= Records =
####
/-- The scrub list of a world (R443, R453): its areas are those of its strings' cores, and of the cores last bound to it. -/
def worldUnits (s : State) (p : Nat) (slots strs : List Nat) : List ScrubUnit :=
  let cores := strs.flatMap strCores
  let areas := (getPart s p).lmap.foldl (fun l c => insertSorted c l) (cores.foldl (fun l c => insertSorted c l) [])
  let frames := (((allGens s).filter fun g => g.live && slots.contains g.keyslot).flatMap (framesOf s)).foldl
    (fun l f => insertFrame f l) []
  coreUnits cores ++ (frames.flatMap fun f => unitsOf 33 f.1 f.2) ++
    (areas.flatMap fun c =>
      (match ctxArea s c with
       | some a => unitsOf 20 a 0x130000
       | none => []) ++
      (match areaOf (getCore s c).ckptBase 0x216000 with
       | some a => unitsOf 35 a 0x216000
       | none => []))

/-- The dies whose engines hold keys: the Flint and Shale dies that run (R437). -/
def keyDies (s : State) : BitVec 16 := s.gran.present &&& 0x06FF

/-- A slot whose key is erased: EMPTY, with its seal count kept (R436, R455). -/
def KeySlot.erased (k : KeySlot) : KeySlot := { KeySlot.zero with sealcnt := k.sealcnt }

/-- A slot goes to ZEROISING with BOUND clear, and to EMPTY at once where no die holds its key (R436, R442, R455). -/
def zeroise (s : State) (n : Nat) : State :=
  modKey s n fun k => if keyDies s = 0 then k.erased else { k with state := .zeroising, bound := false }

/-- Step 4 begins: Pumice takes the list up (R442, R444). -/
def beginScrub (x : Part) : Part := { x with tearing := 4, erasing := [], scrub := { x.scrub with busy := true } }

/-- The reduction-store lines of a generation go (R442). -/
def dropReds (s : State) (i : Nat) : State :=
  (List.range 8).foldl (fun s d => modDie s d fun x => { x with red := x.red.filter fun e => decide (e.idx ≠ i) }) s

/-- Steps 1 to 3 of R442: the engines have stopped; TROOT.VALID clears; the slots go to ZEROISING. A second request for a world
in teardown has no further effect (R445). The generations under the slots lose their map slots and their reduction-store lines,
which no one may read any more (R442). The list's units are those of the strings bound to the world; it keeps back these and the
strings that the world's bind records name, which a restore on other strings leaves as they were (R7, R443, R444, log entry
45). -/
def teardown (s : State) (p : Nat) (strs named : List Nat) : State :=
  let w := worldSlot s p
  if (getPart s p).tearing ≠ 0 then s
  else
    let slots := zeroSlots s w
    let units := worldUnits s p slots strs
    let mine := (allGens s).filter fun g => g.live && slots.contains g.keyslot
    let s := addScrub s p units (named ++ strs.filter fun n => !named.contains n) (.teardown slots)
    let s := mine.foldl (fun s g => dropReds (freeMap s g.idx) g.idx) s
    let s := writeTroot s p ((getPart s p).troot &&& 0xFFFFFFFFFFFFFFFE)
    let s := slots.foldl zeroise s
    modPart s p fun x =>
      if keyDies s = 0 then beginScrub x else { x with tearing := 3, erasing := slots.map fun n => (n, keyDies s) }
####
= What needs to be done =
Every entry should be transcribed exactly, with nothing omitted.

= The completed task =
/-- The scrub list of a world (R443, R453): its areas are those of its strings' cores, and of the cores last bound to it. -/
def worldUnits (s : State) (p : Nat) (slots strs : List Nat) : List ScrubUnit :=
  let cores := strs.flatMap strCores
  let areas := (getPart s p).lmap.foldl (fun l c => insertSorted c l) (cores.foldl (fun l c => insertSorted c l) [])
  let frames := (((allGens s).filter fun g => g.live && slots.contains g.keyslot).flatMap (framesOf s)).foldl
    (fun l f => insertFrame f l) []
  coreUnits cores ++ (frames.flatMap fun f => unitsOf 33 f.1 f.2) ++
    (areas.flatMap fun c =>
      (match ctxArea s c with
       | some a => unitsOf 20 a 0x130000
       | none => []) ++
      (match areaOf (getCore s c).ckptBase 0x216000 with
       | some a => unitsOf 35 a 0x216000
       | none => []))

/-- The dies whose engines hold keys: the Flint and Shale dies that run (R437). -/
def keyDies (s : State) : BitVec 16 := s.gran.present &&& 0x06FF

/-- A slot whose key is erased: EMPTY, with its seal count kept (R436, R455). -/
def KeySlot.erased (k : KeySlot) : KeySlot := { KeySlot.zero with sealcnt := k.sealcnt }

/-- A slot goes to ZEROISING with BOUND clear, and to EMPTY at once where no die holds its key (R436, R442, R455). -/
def zeroise (s : State) (n : Nat) : State :=
  modKey s n fun k => if keyDies s = 0 then k.erased else { k with state := .zeroising, bound := false }

/-- Step 4 begins: Pumice takes the list up (R442, R444). -/
def beginScrub (x : Part) : Part := { x with tearing := 4, erasing := [], scrub := { x.scrub with busy := true } }

/-- The reduction-store lines of a generation go (R442). -/
def dropReds (s : State) (i : Nat) : State :=
  (List.range 8).foldl (fun s d => modDie s d fun x => { x with red := x.red.filter fun e => decide (e.idx ≠ i) }) s

/-- Steps 1 to 3 of R442: the engines have stopped; TROOT.VALID clears; the slots go to ZEROISING. A second request for a world
in teardown has no further effect (R445). The generations under the slots lose their map slots and their reduction-store lines,
which no one may read any more (R442). The list's units are those of the strings bound to the world; it keeps back these and the
strings that the world's bind records name, which a restore on other strings leaves as they were (R7, R443, R444, log entry
45). -/
def teardown (s : State) (p : Nat) (strs named : List Nat) : State :=
  let w := worldSlot s p
  if (getPart s p).tearing ≠ 0 then s
  else
    let slots := zeroSlots s w
    let units := worldUnits s p slots strs
    let mine := (allGens s).filter fun g => g.live && slots.contains g.keyslot
    let s := addScrub s p units (named ++ strs.filter fun n => !named.contains n) (.teardown slots)
    let s := mine.foldl (fun s g => dropReds (freeMap s g.idx) g.idx) s
    let s := writeTroot s p ((getPart s p).troot &&& 0xFFFFFFFFFFFFFFFE)
    let s := slots.foldl zeroise s
    modPart s p fun x =>
      if keyDies s = 0 then beginScrub x else { x with tearing := 3, erasing := slots.map fun n => (n, keyDies s) }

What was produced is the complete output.